Give back the lines of the records exactly, starting at the first and ending at the one with "SB slots -/".

....................

-- ==== Sys2Proof/Certificates/Slice0/Obligations.lean ====
section
/-!
DEFINITION. The statements for the provers. Each docstring names the rules it formalises; OBLIGATIONS.json lists them.
An operation's statement gives, for a context that is ready to issue it, the whole state that the issue leaves: what its
`Effect` does not name stays as it was. That the meaning of an operation is the issue of the bundle that holds it alone is
the model's choice (log 5).
-/

open Sys2Proof Sys2Proof.Machine

/-! ## The SA and SB slots -/

/-- R107, R109-R111 (SEL): DST takes f(a, b); nothing else of the machine changes but what every issue changes.
R108: a divisor of zero gives all ones, or the dividend as the remainder, and event 2 with ELEM 0. -/
def Obligations.IntegerResults : Prop :=
  (∀ (i : Instr) (s : State) (c : Nat) (w : SW) (rd : List (BitVec 6)) (v : Word),
     intResult i (regsOf s c) = some (w, rd, v) →
     Ready s c → Legal i → On s c 0 w.pred → NotBusy s c w.dst.toNat → (∀ n ∈ rd, NotBusy s c n.toNat) →
     exec i s = .next (issueOf s c i { gw := [(w.dst.toNat, v)] })) ∧
  (∀ (i : Instr) (s : State) (c : Nat) (w : SW) (v : Word),
     zeroDivide i (regsOf s c) = some (w, v) →
     Ready s c → Legal i → On s c 0 w.pred →
     NotBusy s c w.dst.toNat → NotBusy s c w.a.toNat → NotBusy s c w.b.toNat →
     exec i s = .next (issueOf s c i { gw := [(w.dst.toNat, v)], evs := [(0, 2)] }))

/-- R111: a compare or predicate operation writes its predicate in the scalar set; p7 is never a destination. -/
def Obligations.PredicateResults : Prop :=
  ∀ (i : Instr) (s : State) (c : Nat) (w : SW) (rd : List (BitVec 6)) (v : Bool),
    cmpResult i (regsOf s c) = some (w, rd, v) →
    Ready s c → Legal i → On s c 0 w.pred → (∀ n ∈ rd, NotBusy s c n.toNat) →
    exec i s = .next (issueOf s c i { pw := [(w.dst.toNat, v)] })

/-- The frame of the integer operations (R14, R107): every register but DST, every predicate, memory and every other
context, core and unit are as they were; of the FEL nothing changes unless a division by zero posts its event. -/
def Obligations.IntegerFrame : Prop :=
  ∀ (i : Instr) (s t : State) (c : Nat) (w : SW) (rd : List (BitVec 6)) (v : Word),
    intResult i (regsOf s c) = some (w, rd, v) →
    Ready s c → Legal i → On s c 0 w.pred → NotBusy s c w.dst.toNat → (∀ n ∈ rd, NotBusy s c n.toNat) →
    exec i s = .next t →
      (∀ n, n ≠ w.dst.toNat → (regsOf t c).gr n = (regsOf s c).gr n) ∧
      (∀ n, (regsOf t c).ir n = (regsOf s c).ir n) ∧ (∀ n, (regsOf t c).yr n = (regsOf s c).yr n) ∧
      (∀ f n, (regsOf t c).pr f n = (regsOf s c).pr f n) ∧
      (∀ n, (t.ctx s.cur c).gran n = (s.ctx s.cur c).gran n) ∧
      (regsOf t c).fel = (regsOf s c).fel ∧ (regsOf t c).fels = (regsOf s c).fels ∧
      (regsOf t c).fpc = (regsOf s c).fpc ∧ (regsOf t c).sig = (regsOf s c).sig ∧
      (regsOf t c).streams = (regsOf s c).streams ∧ (regsOf t c).handles = (regsOf s c).handles ∧
      (regsOf t c).views = (regsOf s c).views ∧ (regsOf t c).latch = (regsOf s c).latch ∧
      (t.ctx s.cur c).loads = (s.ctx s.cur c).loads ∧ (t.ctx s.cur c).status = .ready ∧
      (∀ b, b ≠ c → t.ctx s.cur b = s.ctx s.cur b) ∧ (∀ k, k ≠ s.cur → t.core k = s.core k) ∧
      (t.core s.cur).ctl = (s.core s.cur).ctl ∧ (t.core s.cur).flags = (s.core s.cur).flags ∧
      (t.core s.cur).tiles = (s.core s.cur).tiles ∧
      (∀ a, t.mem.byte a = s.mem.byte a) ∧ t.clus = s.clus ∧ t.dies = s.dies ∧ t.hub = s.hub ∧ t.harts = s.harts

....................

**REPLY TO THE EXERCISE:**
-- ==== Sys2Proof/Certificates/Slice0/Obligations.lean ====
section
/-!
DEFINITION. The statements for the provers. Each docstring names the rules it formalises; OBLIGATIONS.json lists them.
An operation's statement gives, for a context that is ready to issue it, the whole state that the issue leaves: what its
`Effect` does not name stays as it was. That the meaning of an operation is the issue of the bundle that holds it alone is
the model's choice (log 5).
-/

open Sys2Proof Sys2Proof.Machine

/-! ## The SA and SB slots -/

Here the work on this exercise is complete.